129779-30-2, The synthetic route of 129779-30-2 has been constantly updated, and we look forward to future research findings.

Reference£º
Patent; CHONG KUN DANG PHARMACEUTICAL CORP.; LEE, Jaekwang; KIM, Yuntae; LEE, Chang Sik; SONG, Hyeseung; GWAK, Dal-Yong; LEE, Jaeyoung; OH, Jung Taek; LEE, Chang Gon; KIM, II Hyang; (1041 pag.)WO2017/23133; (2017); A2;,
Piperazine – Wikipedia
Piperazines – an overview | ScienceDirect Topics

With the rapid development and complex challenges of chemical substances, new drug synthesis pathways are usually the most effective.21655-48-1,cis-2,6-Dimethylpiperazine,as a common compound, the synthetic route is as follows.

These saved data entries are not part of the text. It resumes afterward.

/-! ### Flits (R262, R264) -/

/-- Cells of a packet leave the receive buffer of plane p (R252, R260). -/
def Tile.free (t : Tile) (p vc n : Nat) : Tile := { t with freed := t.freed.set (p * 4 + vc) ((t.freed.get 0 (p * 4 + vc) + n) % 65536) }

/-- PSEQ n lies in the 2^15 numbers below `exp` (R249). -/
def pseqPast (n exp : Nat) : Bool := decide (n ≠ exp) && decide ((exp + 65536 - n) % 65536 ≤ 32768)

/-- A packet whose cells are all accepted waits for its turn; one that a SKIP has discarded, and a copy of one delivered or held before, are
dropped (R249, R263, R266). -/
def State.acceptPkt (s : State) (p b : Nat) (k : Pkt) : State :=
  let t := s.tile b
  let key := streamKey k
  let drop (f : Fld) : State := (s.setTile b (t.free p k.vc (cellsOf k.typ))).bump f 1
  let gone := match t.skipped.find? (fun e => e.1 == key) with
    | some (_, lo, n) => decide ((k.pseq + 65536 - lo) % 65536 < n)
    | none => false
  if pseqPast k.pseq (t.expect.get 0 key) then drop (if gone then FY_RX_SKIPPED p else FY_RX_DUP_DISCARD p)
  else if t.hold.any (fun h => streamKey h.pkt == key && h.pkt.pseq == k.pseq) then drop (FY_RX_DUP_DISCARD p)
  else s.setTile b { t with hold := t.hold ++ [⟨p, k⟩] }

/-- What a receiver makes of the light that reached its ring. -/
structure Heard where
  /-- The data bytes, when the codeword decodes. -/
  data : Option (List Byte)
  /-- They are the flit it expects; a neighbouring wavelength's seed matches. -/
  good : Bool := false
  neighbour : Bool := false
  /-- Symbols corrected. -/
  fixed : Nat := 0

/-- The check of a flit (R244, R262, R264). `fsent`, `lamTx`: the flit and wavelength that arrived. -/
def flitHeard (w : Wire) (win p d f fsent lam lamTx : Nat) (noise : Noise) : Heard :=
  match rsLaneDecode (addNoise noise (rsLane (flitBytes w.cells fsent win p w.src d lamTx))) with
  | none => { data := none }
  | some (bs, fixed) =>
    let good := flitGood bs f win p w.src d lam
    { data := some bs, good := good, fixed := fixed,
      neighbour := !good && (flitGood bs fsent win p w.src d (lam + 1) || (decide (0 < lam) && flitGood bs fsent win p w.src d (lam - 1))) }

/-- Counts of a strait or ferry lane at receiver b (R500): symbols corrected in the present run of 2^20 codewords, codewords
failed in the present second. -/
def State.countLaneErr (s : State) (b plane lane codewords fixed bad : Nat) : State :=
  let key := laneKey b plane lane
  let c := s.laneCnt.get {} key
  let fresh := decide (2 ^ 20 ≤ c.cw)
  let late := decide (2000000 ≤ s.now - c.since)
  let d : LaneCnt := { cw := (if fresh then 0 else c.cw) + codewords, sym := (if fresh then 0 else c.sym) + fixed,
                       unc := (if late then 0 else c.unc) + bad, since := if late then s.now else c.since }
  { s with laneCnt := s.laneCnt.set key d }
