-- ==== Sys2Proof/Machine/Dma.lean ====
section
/-!
DEFINITION. DMA channel programs (R303 to R325). A command of a channel stands for the instruction word the channel has
fetched at its next index; line requests go out within the channel's bounds and their responses are taken up by
DMA_LINE_RETURN and DMA_WRITE_ACK.
-/
namespace Sys2Proof.Machine

open Sys2Proof

/-! ### Channels (R303, R305, R306, R324) -/

/-- Base tile at which a host port's traffic enters (R241). -/
def portTile (p : Nat) : Nat := match p with | 0 => 5 | 1 => 6 | 2 => 9 | _ => 10

def hostCh (key : Nat) : Bool := decide (512 ≤ key)
def chPort (key : Nat) : Nat := (key - 512) / 8
def chTile (key : Nat) : Nat := if hostCh key then portTile (chPort key) else key / 32
/-- A register field of channel `key`. -/
def chFld (bt hp : Nat → Nat → Fld) (key : Nat) : Fld := if hostCh key then hp (chPort key) (key % 8) else bt (key / 32) (key % 32)
def dmState (key : Nat) : Fld := chFld BT_DM_CH_STAT_STATE HP_DM_CH_STAT_STATE key
def dmReason (key : Nat) : Fld := chFld BT_DM_CH_STAT_REASON HP_DM_CH_STAT_REASON key
def dmHalts (key : Nat) : Fld := chFld BT_DM_CH_STAT_HALTS HP_DM_CH_STAT_HALTS key
def dmInstr (key : Nat) : Fld := chFld BT_DM_CH_PROGRESS_INSTR HP_DM_CH_PROGRESS_INSTR key
def dmDone (key : Nat) : Fld := chFld BT_DM_CH_PROGRESS_DONE HP_DM_CH_PROGRESS_DONE key
def dmOutstanding (key : Nat) : Fld := chFld BT_DM_CH_STALL_OUTSTANDING HP_DM_CH_STALL_OUTSTANDING key
def dmStalls (key : Nat) : Fld := chFld BT_DM_CH_STALL_STALL_CYCLES HP_DM_CH_STALL_STALL_CYCLES key
def dmFaultOff (key : Nat) : Fld := chFld BT_DM_CH_FAULT_OFFSET HP_DM_CH_FAULT_OFFSET key
def dmFaultTgt (key : Nat) : Fld := chFld BT_DM_CH_FAULT_TGT HP_DM_CH_FAULT_TGT key

def dsIdle : Nat := 0
def dsRunning : Nat := 1
def dsWaiting : Nat := 2
def dsDraining : Nat := 3
def dsHalted : Nat := 4
def dsDone : Nat := 5

def State.ch (s : State) (key : Nat) : DCh := s.dch.get {} key
def State.setCh (s : State) (key : Nat) (c : DCh) : State := { s with dch := s.dch.set key c }

/-- The tenancy a channel works for; 16 when its island is in none. -/
def State.chTen (s : State) (key : Nat) : Nat :=
  if hostCh key then s.fld (HP_DM_CH_PROG_TENANCY (chPort key) (key % 8)) else (s.tenOf (key / 32)).getD 16

/-- Physical island of logical island j of a tenancy (R307). -/
def State.islandOf (s : State) (t j : Nat) : Option Nat :=
  let l := s.tnIslands t
  if l.length ≤ j ∨ 16 ≤ t then none
  else if 2 ≤ s.fld (TN_STATE_STATE t) then some (s.physOf t j) else l[j]?
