/-- ST_SEND_COMPLETE (R224): logical island `snd`'s sending of transfer x ends at the tick that ends the slot after the last slot of its legs,
when no notice has come, or when every repair write has been acknowledged. -/
def execStSendComplete (t : Fin 16) (x : Nat) (snd : Fin 16) (s : State) : Out :=
  let p := s.plan t
  let r := s.xrun t x
  let legs := (p.xfer x).legs.filter (fun l => (p.leg l).snd == snd.val)
  let past (l : Nat) : Bool :=
    match (s.leg t l).lastTick with
    | none => false
    | some k => decide (k + 1 ≤ (s.runs.get {} t).slots) && (s.leg t l).failed.isEmpty && (s.leg t l).repairing.isEmpty
  if p.xfers.length ≤ x ∨ r.sendDone.get false snd ∨ legs.isEmpty ∨ !legs.all past then .next s
  else
    let s := s.setXrun t x { r with sendDone := r.sendDone.set snd true }
    match r.send.find? (fun q => q.1 == snd.val) with
    | none => .next s
    | some (_, d) => .next (s.finishNo (coreOf d.core) d.no 0 0)

/-- BT_SU_STAT.BUF_PEAK: bytes that the reductions open in plan slot n hold at receiver island i (R238, R239). -/
def State.suHeld (s : State) (t rcv n : Nat) : Nat :=
  let p := s.plan t
  p.xfers.foldl (fun (h : Nat) (e : XferEnt) =>
    let legs := e.legs.map p.leg
    let first := (legs.map (·.slot0)).foldl min 8192
    let last := (legs.map (fun g => g.slot0 + g.slots)).foldl max 0
    if e.kind = 2 ∧ (legs.headD ⟨0, 0, 0, 0, 0, 0⟩).rcv = rcv ∧ first ≤ n ∧ n < last then
      let m := (s.sums.get [] (t * 16 + rcv)).getD e.sum ⟨1, 8, 8, 0, 0, 0⟩
      let el := e.bytes / suElBytes m.inFmt
      h + (if m.mode = 1 then 4 * el * e.legCount else 17 * el)
    else h) 0

end Sys2Proof.Machine
end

A solution of methyl 4-((N-phenylvinylsulfonamido)methyl)benzoate (0.300 g, 0.905 mmol), (2S,6R)-2,6-dimethylpiperazine (0.207 g, 1.811 mmol) and N,N-Diisopropylethylamine (0.189 mL, 1.086 mmol) in tetrahydrofuran (5 mL) was stilTed at the room temperature for 5 hr. Then, water was added to the reaction mixture, followed by extraction with ethyl acetate. The organic layer was washed with aqueous saturated ammonium chloride solution, dried with anhydrous MgSO4, filtered, and concentrated in vacuo. The residue was chromatographed (Si02, 4 g cartridge; methanol / dichloromethane =0 percent to 10 percent) to give methyl4-(((2-((3S,5R)-3 ,5-dimethylpiperazin- 1 -yl)-N-phenylethyl) sulfonamido)methyl)benzo ate as white solid (0.403 g, 99.9 percent).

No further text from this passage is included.